As the third side of this triangle, Yul Brynner’s Ramses is the most consistently interesting character in the film—which isn’t to say he doesn’t overact, merely that he does so with greater gusto than most of the rest. In proposing marriage to Baxter (or rather, commanding that she marry him), Brynner declares, “You will be mine, like my dog, or my horse, or my falcon. Except that I shall love you more … and trust you less!” Apparently finding the prospect of being walked on a leash irresistible, Baxter acquiesces.
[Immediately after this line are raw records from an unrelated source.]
-- ==== Sys2Proof/Machine/State.lean ====
section
/-! DEFINITION. The state of the block, every piece of it plain data, and `State.reset`. Each field's docstring gives
its width, the file and rule of spec/ that names it, and where its reset value comes from: "reset n" where the spec
gives the value, "reset [1]" where the value is the choice of assumption-log entry 1. Every default written at a field IS
its reset value: `State.reset` is the structure of the defaults. -/

namespace Sys2Proof.Machine

open Sys2Proof

/-- Why the machine stops. -/
inductive Fault where
  /-- Raised by a meaning whose command names a unit (port, lane, line, cluster, context, mover, window, stream, mailbox) that
  the part does not have (15 R417). Safe: no such event exists, and the machine stops where the hardware has none. -/
  | noSuchUnit
  deriving DecidableEq, Repr

/-- Why a command has no outcome in this model. -/
inductive Refusal where
  /-- Answered only by an arm of `exec` whose command has no meaning yet. Safe. -/
  | notModelled (mnemonic : String)
  deriving DecidableEq, Repr

/-! ### Serial lanes (02) -/

/-- The test generator and checker of a lane (02 R49). -/
structure LaneTest where
  /-- 1 bit. 02 R49. Generator and checker running; reset [1]. -/
  on : Bool := false
  /-- choice. 02 R49. Pattern code 0 to 6; reset [1]. -/
  pattern : Nat := 0
  /-- 1 bit. 02 R49. Sent after the precoder; reset [1]. -/
  afterPrecoder : Bool := false
  /-- 48 bits, saturating. 02 R49. Bit errors; reset [1]. -/
  errors : Nat := 0
  /-- 48 bits, saturating. 02 R49. Compared bits; reset [1]. -/
  compared : Nat := 0
  /-- 32 bits. 02 R49. The bits the generator sent last, the latest first; all 1 when the test starts (DESIGN CHOICE, log entry 33). -/
  gen : List Bool := []
  /-- at most 32 bits. 02 R49. The checker's pattern register, the latest bit first: the bits received until it is synchronized, its own pattern from then
  on; reset [1]. -/
  seen : List Bool := []
  /-- count. 02 R49. Bits in a row that the checker has foreseen while it synchronizes itself; reset [1]. -/
  run : Nat := 0
  /-- 1 bit. 02 R49. The checker is synchronized to the pattern; reset [1]. -/
  synced : Bool := false
  /-- level index. 02 R31. The level received last, the state of the receiver's precoder decoding; reset [1]. -/
  rxPre : BitVec 2 := 0
  deriving DecidableEq, Repr

/-- What a lane has put on its line, or in a near-end loopback on its own receiver input (02). -/
inductive LineItem where
  /-- A training frame of 5,440 bits, and whether its levels are precoded (R44, R45 step 4). -/
  | frame (bits : BitVec 5440) (precoded : Bool)
  /-- A block that a far-end loopback sends again as it was received: its header bit and its payload (R35, R50). -/
  | block (bit : Bool) (payload : BitVec 256)
  /-- One codeword of data mode: 2,720 level indices, the first sent first (R30 to R33). -/
  | codeword (levels : List (BitVec 2))
  /-- Levels of a test pattern (R49). -/
  | pattern (levels : List (BitVec 2))
  /-- The output falls to electrical idle (R50). -/
  | idle
  deriving DecidableEq, Repr

/-- The transmit coding of one lane in data mode (02 R31 to R34). -/
structure LaneTx where
  /-- fewer than 256 bits. 02 R32. Payload bits of the data block in progress, the first first; reset [1]. -/
  pay : List Bool := []
  /-- fewer than 5,140 bits. 02 R33. Bits of the blocks of the codeword in progress; reset [1]. -/
  cw : List Bool := []
  /-- 13 bits. 02 R27. Codewords since the one that began with the latest marker, mod 8,192; reset [1]. -/
  words : Nat := 0
  /-- 2 bits. 02 R31. Precoder state p[n-1]; reset 0 (when data mode starts). -/
  pre : BitVec 2 := 0
  /-- 31 bits. 02 R32. Transmit scrambler state; reset 1 (never 0), loaded with a free value when data mode starts. -/
  scr : BitVec 31 := 1
  /-- 16 bits. 02 R34. COUNT of the next marker; reset [1]. -/
  count : BitVec 16 := 0
  deriving DecidableEq, Repr

/-- One physical lane (02), named by its LANE index 140 x tile + physical lane (15 R417). -/
structure Lane where
  /-- choice. 02 R35, R54. Signal detected on the lane; reset [1]. -/
  signal : Bool := false
  /-- 0-16. 02 R38. Pre-cursor magnitude a in 1/64; reset [1]. -/
  tapA : Nat := 0
  /-- 0-24. 02 R38. Post-cursor magnitude b in 1/64; reset [1]. -/
  tapB : Nat := 0
  /-- 4 bits. 02 R44. The LANE number this end sends on the lane; reset [1]. -/
  sendAs : Nat := 0
  /-- 1 bit. 02 R36, R45. Left out of the port for the attempt in progress, not locked or skewed; reset [1]. -/
  leftOut : Bool := false
  /-- 15 bits. 02 R44. FCOUNT of the next training frame; reset [1]. -/
  fcountOut : BitVec 15 := 0
  /-- 13 bits. 02 R44. The PRBS13 register that fills the training frames and runs on from frame to frame, the latest bit in bit 0; reset 1, a register that
  runs is never 0 (DESIGN CHOICE, log entry 33). -/
  fill : BitVec 13 := 1
  /-- 1 bit. 02 R46. RESTART is due in the next training frame; reset [1]. -/
  restartDue : Bool := false
  /-- 1 bit. 02 R44. This lane has heard a valid frame in the current step; reset [1]. -/
  heard : Bool := false
  /-- 8 bits. 02 R44. PHYS as the partner announced it; reset none. -/
  farPhys : Option Nat := none
  /-- 13 bits. 02 R44, R47. NODE as the partner announced it on this lane in the attempt in progress; reset none. -/
  farNode : Option Node := none
  /-- 1 bit. 02 R44. STANDBY as the partner announced it; reset [1]. -/
  farStandby : Bool := false
  /-- 1 bit. 02 R44, R50. FAR_LOOP seen: the partner echoes this lane; reset [1]. -/
  farLoop : Bool := false
  /-- 2 x 4 bits. 02 R40, R42. This receiver's own tap request as it stands in the frames sent (PRE_REQ, POST_REQ); reset hold. -/
  wish : Nat × Nat := (0, 0)
  /-- EFOM. 02 R40, R42. The figure of merit before the request that waits for its answer, if one waits; reset none. -/
  wishOld : Option Nat := none
  /-- request. 02 R42. The request that undoes the last one, which lowered EFOM; reset none. -/
  undo : Option (Nat × Nat) := none
  /-- 1 bit. 02 R31, R44. PRECODE_REQ sent: this receiver wants its direction precoded; reset [1]. -/
  precodeRx : Bool := false
  /-- local time. 02 R36. When the latest training frame arrived; reset [1]. -/
  frameAt : Nat := 0
  /-- bit position. 02 R35. Position in the period at which markers are found; reset [1]. -/
  markPos : Nat := 0
  /-- local time. 02 R35, R36. When the latest valid marker arrived; reset [1]. -/
  markerAt : Nat := 0
  /-- local time. 02 R42. When a receiver setting changed last in data mode; reset none. -/
  adaptAt : Option Nat := none
  /-- structure. 02 R31 to R34. Transmit coding of data mode; reset [1]. -/
  tx : LaneTx := {}
  /-- items. 02. What the lane has put on its line, oldest first; reset empty. -/
  line : List LineItem := []
  /-- items. 02 R50. What a near-end loopback has returned to the lane's own receiver, oldest first; reset empty. -/
  looped : List LineItem := []
  /-- 2 x 4 bits. 02 R40. The tap request received and not yet answered (PRE_REQ, POST_REQ); reset none. -/
  reqDue : Option (Nat × Nat) := none
  /-- 2 x 4 bits. 02 R40. The tap request answered last, while it stands unchanged; reset [1]. -/
  reqSeen : Option (Nat × Nat) := none
  /-- 2 bits. 02 R44. PRE_ANS to be sent; reset [1]. -/
  ansA : Nat := 0
  /-- 2 bits. 02 R44. POST_ANS to be sent; reset [1]. -/
  ansB : Nat := 0
  /-- 1 bit. 02 R31. This transmitter precodes, as the partner's receiver asked; reset [1]. -/
  precodeTx : Bool := false
  /-- count. 02 R45 step 1. Consecutive frames with TCOMMA; reset [1]. -/
  frames : Nat := 0
  /-- 15 bits. 02 R44. FCOUNT of the latest frame; reset [1]. -/
  fcount : Nat := 0
  /-- 4 bits. 02 R34, R36, R44. Logical LANE number of the lane's receive direction within its port; reset [1]. -/
  logical : Nat := 0
  /-- count. 02 R41, R45 step 3. Best EFOM seen in adaptation; reset [1]. -/
  bestEfom : Nat := 0
  /-- count. 02 R45 step 3. Consecutive requests in which EFOM has not risen; reset [1]. -/
  noRise : Nat := 0
  /-- 1 bit. 02 R44. RX_READY seen from the partner for the current step; reset [1]. -/
  partnerReady : Bool := false
  /-- 1 bit. 02 R35. Marker lock; reset [1]. -/
  locked : Bool := false
  /-- count. 02 R35. Consecutive periods with a valid marker; reset [1]. -/
  goodMarkers : Nat := 0
  /-- positions with counts and local times. 02 R35. The places at which a lane without lock has found valid markers, each with the consecutive periods and the moment of
  the latest; reset [1]. -/
  places : Map (Nat × Nat) := []
  /-- count. 02 R35. Consecutive periods without a valid marker; reset [1]. -/
  badMarkers : Nat := 0
  /-- 31 bits. 02 R32. Receive scrambler state for the next data block: loaded from SEED, and advanced over the payload bits received; reset [1]. -/
  scrambler : BitVec 31 := 0
  /-- 16 bits. 02 R34. COUNT of the latest valid marker; reset [1]. -/
  markerCount : BitVec 16 := 0
  /-- 16 bits. 02 R41. EFOM reported last; reset [1]. -/
  efom : Nat := 0
  /-- count. 02 R43. Consecutive measurements with EFOM below 16; reset [1]. -/
  lowEfom : Nat := 0
  /-- settings. 02 R42. The receiver settings by number (CTLE, FFE taps, DFE tap), in steps; reset [1]. -/
  settings : Map Int := []
  /-- choice. 02 R42. The step taken at the last measurement (setting, up) and the EFOM before it; reset [1]. -/
  lastStep : Option (Nat × Bool × Nat) := none
  /-- 1 bit. 02 R43, R48. The lane has failed and is out of service; reset [1]. -/
  failed : Bool := false
  /-- 1 bit. 02 R48. A spare in standby; reset [1]. -/
  standby : Bool := false
  /-- port. 02 R47. The port this lane serves in the current training, if any; reset [1]. -/
  port : Option Nat := none
  /-- structure. 02 R49. Test pattern generator and checker; reset [1]. -/
  test : LaneTest := {}
  /-- choice. 02 R50. Loopback: 0 none, 1 near-end serial, 2 near-end parallel, 3 far-end; reset [1]. -/
  loopback : Nat := 0
  /-- 0-5. 02 R50. The step of 02 R45 that a lane of a disabled port trains in before it enters a far-end loopback, 0 for none; reset 0. -/
  loopStep : Nat := 0
  /-- command head. 02 R50. The LANE_LOOPBACK_SET that waits for that training; reset none. -/
  loopHdr : Option MHdr := none
  /-- local time. 02 R45, R50. When that training began; reset [1]. -/
  loopAt : Nat := 0
  deriving DecidableEq, Repr

/-! ### Ports and the link layer (03) -/

/-- The link layer of one port (03). -/
structure Link where
  /-- 10 bits. 03 R65. E, the next expected FSEQ; reset 0 (R75). -/
  expected : BitVec 10 := 0
  /-- 1 bit. 03 R65. RETRY_WAIT (false: NORMAL); reset [1]. -/
  retryWait : Bool := false
  /-- count. 03 R65. Retry count; reset [1]. -/
  retryCount : Nat := 0
  /-- local time. 03 R65. Start of the link retry timer; reset [1]. -/
  retryAt : Nat := 0
  /-- 1 bit. 03 R65. NAK to be set in the next outgoing flit; reset [1]. -/
  nakDue : Bool := false
  /-- 10 bits. 03 R57. FSEQ of the next new data flit; reset 0 (R75). -/
  nextSeq : BitVec 10 := 0
  /-- at most 128 flits. 03 R66. The retry buffer, oldest first; reset [1]. -/
  retryBuf : List Flit := []
  /-- packets. 03 R69. The packets whose flits the retry buffer holds, each with the FSEQ of its last flit; reset [1]. -/
  sentPkts : List (BitVec 10 × Packet) := []
  /-- count. 03 R67. Flits of the retry buffer still to be resent, counted from its end; reset [1]. -/
  resend : Nat := 0
  /-- count. 03 R67. Consecutive expiries on the oldest flit; reset [1]. -/
  txExpiries : Nat := 0
  /-- local time. 03 R67. When the oldest unacknowledged flit began to wait; reset [1]. -/
  txAt : Nat := 0
  /-- 6 bits. 03 R57. XOFF received from the partner, in the order REQ, RSP, RUP, RDN, MSG, MGT; reset 0 (R75). -/
  xoffIn : BitVec 6 := 0
  /-- local times. 03 R73. Since when each channel's XOFF has been set, by channel; reset [1]. -/
  xoffSince : Map Nat := []
  /-- 6 bits. 03 R71. XOFF this receiver raises; reset 0 (R75). -/
  xoffOut : BitVec 6 := 0
  /-- ns. 03 R70. T_meas, the measured loop time; reset [1]. -/
  tMeas : Nat := 0
  /-- at most 16. 03 R75 step 2. Loop times measured so far; reset [1]. -/
  loops : List Nat := []
  /-- granules. 03 R60. Granules of the started packet that no flit carries yet; reset [1]. -/
  txOpen : List (BitVec 128) := []
  /-- packet. 03 R60. The started packet whose last granule has not been sent; reset none. -/
  txPkt : Option Packet := none
  /-- 16 bits. 03 R75. COUNT of this end's marker after which its data flits begin; reset [1]. -/
  startOwn : BitVec 16 := 0
  /-- granules. 03 R71. Reservation of each channel, by channel; reset [1]. -/
  reserved : Map Nat := []
  /-- 1 bit. 03 R75. INIT received; reset [1]. -/
  initSeen : Bool := false
  /-- 16 bits. 03 R75. COUNT of the marker after which data flits begin; reset [1]. -/
  startCount : BitVec 16 := 0
  /-- 1 bit. 03 R75. INIT_ACK received; reset [1]. -/
  initAcked : Bool := false
  /-- granules. 03 R60. Granules of the packet in progress; reset [1]. -/
  openPkt : List (BitVec 128) := []
  deriving DecidableEq, Repr

/-- The phases of a port (02 R45, 03 R78, 13 R477). `training n` is step n of R45; step 8 is link initialization. -/
inductive PortPhase where
  | disabled
  | waiting
  | training (step : Nat)
  | up
  | narrowing
  | failed
  deriving DecidableEq, Repr

/-- Counters of a port that PORT_STATUS_READ returns, and the other per-port counts the spec names. -/
structure PortCount where
  /-- 64 bits. 01 R16. SOURCE_MISMATCH discards; reset [1]. -/
  srcMismatch : Nat := 0
  /-- 64 bits. 03 R63. Channel-violation discards; reset [1]. -/
  vcViolation : Nat := 0
  /-- 64 bits. 04 R90. MALFORMED_PACKET discards; reset [1]. -/
  malformed : Nat := 0
  /-- 64 bits. 04 R90 check 5. Non-request packets discarded because the egress port is down; reset [1]. -/
  destDown : Nat := 0
  /-- 6 x 64 bits. 06 R162. Flush counts by channel; reset [1]. -/
  flush : Map Nat := []
  /-- 64 bits. 04 R113. Stale counter; reset [1]. -/
  stale : Nat := 0
  /-- 64 bits. 04 R113. Discards for a failed tag or a missing CONF; reset [1]. -/
  authFail : Nat := 0
  /-- 64 bits. 08 R223. COLL_STALE; reset [1]. -/
  collStale : Nat := 0
  /-- 64 bits. 10 R308. MISROUTED; reset [1]. -/
  misrouted : Nat := 0
  /-- 64 bits. 12 R356. RING_UNREACHABLE; reset [1]. -/
  ringUnreachable : Nat := 0
  /-- 8 x 64 bits. 03 R81. Link-down counts by cause; reset [1]. -/
  downs : Map Nat := []
  deriving DecidableEq, Repr

/-- A single-rate three-colour marker (12 R360). -/
structure Marker where
  /-- MB/s. 12 R360. CIR; reset absent. -/
  cir : Nat := 0
  /-- bytes. 12 R360. CBS; reset absent. -/
  cbs : Nat := 0
  /-- bytes. 12 R360. EBS; reset absent. -/
  ebs : Nat := 0
  /-- 1/1000 byte. 12 R360. Committed bucket; full when set. -/
  tc : Nat := 0
  /-- 1/1000 byte. 12 R360. Excess bucket; full when set. -/
  te : Nat := 0
  /-- local time. 12 R360. Moment of the last refill; set with the marker. -/
  at_ : Nat := 0
  deriving DecidableEq, Repr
In typical 1950s epic fashion, DeMille also cast a gallery of character actors and ingénues (both male and female) in supporting roles. Among the more amusing faces in this overcrowded cast of thousands are: Lily Munster (Yvonne De Carlo) as Mrs. Moses; a vampish Vincent Price as bad boy Baka; the DeMille of the Razzies John Derek as hunky stonecutter Joshua; and, constantly swallowing scenery whole, then spitting it right back into the camera, Edward G. Robinson as the heavy of the piece (and the leader of the Golden Calf Gang) Dathan. An interesting factual note is that Nina Foch, cast as Moses’ adoptive mother who rescues him from the bulrushes, is in real life all of seven months older than Charlton Heston.
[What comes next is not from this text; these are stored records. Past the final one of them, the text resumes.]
-- ==== Sys2Proof/Machine/Lanes.lean ====
section
/-! DEFINITION. Serial lanes (02): test patterns and loopbacks (R49, R50), training (R40, R44 to R46), qualification, markers and lock
(R34 to R36), background adaptation and failing lanes (R41 to R43), spares (R47, R48), loss of signal (03 R80), narrowing (03 R77,
R78). A lane sends one training frame for each that it receives (log entry 34). -/

namespace Sys2Proof.Machine

open Sys2Proof

/-! ### Tests and loopbacks -/

/-- Is the port of a lane enabled? -/
def laneBusy (s : State) (lane : Nat) : Bool :=
  match portOfLane s lane with
  | some p => (s.port p).enabled
  | none => false

/-- A test begins: the pattern from its start, the checker not yet synchronized. The counts stay until LANE_TEST_READ clears them: 02 R49 names no other
clear (DESIGN CHOICE, log entry 33). -/
def startTest (pattern : Nat) (afterPrecoder : Bool) (t : LaneTest) : LaneTest :=
  { t with on := true, pattern := pattern, afterPrecoder := afterPrecoder, gen := patternStart pattern, seen := [], run := 0, synced := false }

/-- LANE_TEST_START (02 R49). -/
def execLaneTestStart (h : MHdr) (lane pattern : Nat) (afterPrecoder : Bool) (s : State) : Host.Outcome State Fault Refusal :=
  command (.laneTestStart h lane pattern afterPrecoder) h { boxes := boxF } never (fun _ => !isLane lane || 6 < pattern)
    (fun s =>
      if laneBusy s lane then reply h msBusy [] s
      else reply h msOk [] (s.onLane lane (fun l => { l with test := startTest pattern afterPrecoder l.test }))) s

/-- What reaches the checker: in a near-end loopback the lane's own levels come back, else the line's (02 R50). -/
def reaches (l : Lane) (out levels : List (BitVec 2)) : List (BitVec 2) := if l.loopback == 1 || l.loopback == 2 then out else levels

/-- A running test up to now: the generator has sent as many levels as the receiver has sliced since it was looked at last, and the checker takes these. A
pattern sent before the precoder passes through it, one sent after it does not, and the checker is set alike (02 R31, R49; R50 speaks of the test's precoder
setting; DEDUCED, log entry 33). -/
def runTest (levels : List (BitVec 2)) (l : Lane) : Lane :=
  if !l.test.on then l
  else
    let g := patternRun l.test.pattern (2 * levels.length) l.test.gen
    let out := sendLevels (!l.test.afterPrecoder) l.tx.pre g.1
    let got := reaches l out levels
    let t := checkBits l.test.pattern (receiveBits (!l.test.afterPrecoder) l.test.rxPre got) l.test
    putLine (.pattern out) { l with test := { t with gen := g.2, rxPre := got.getLastD l.test.rxPre }, tx := { l.tx with pre := out.getLastD l.tx.pre } }

/-- LANE_TEST_READ (02 R49): errors and compared bits, cleared where asked. `line` holds the levels received since the last read. -/
def execLaneTestRead (h : MHdr) (lane : Nat) (read : TestRead) (s : State) : Host.Outcome State Fault Refusal :=
  command (.laneTestRead h lane read) h { boxes := boxF } never (fun _ => !isLane lane)
    (fun s =>
      let s := s.onLane lane (fun l => runTest read.line (echoLine (.pattern read.line) l))
      let t := (s.lane lane).test
      let z := s.snap.lanes.look lane (0, 0)
      reply h msOk (pack [.num 8 (coarse s t.errors z.1), .num 8 (coarse s t.compared z.2)])
        (if read.clear then s.onLane lane (fun l => { l with test := { l.test with errors := 0, compared := 0 } }) else s)) s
Nearly four hours long, with every minute of that last hour making your backside throb, Ten Commandments is widely considered the finest of DeMille’s many sand-and-sex epics. But for those of us who know kitsch when we see it, Ten Commandments is CB’s supreme masterpiece of biblical bloviation.

Dippy Dialogue

Nefretiri (Anne Baxter): “Oh, Moses, Moses! You stubborn, splendid, adorable fool!”

Choice Chapter Stops

Chapter 17, Disc One (“The Royal Barge”): Baxter lords it over Heston, now reduced to making bricks out of straw and mud.

Chapter 13, Disc Two (“The Parting of the Red Sea”): In which The Jell-O of God smites those evil Egyptians.

Special Recommendation

If you get the DVD, try watching it with the French dialogue track and English subtitles enabled—you’ll miss none of the nostril-flaring “subtleties” of the performances, and experience the rare treat of hearing a Bible tale told by Pepé Le Pew.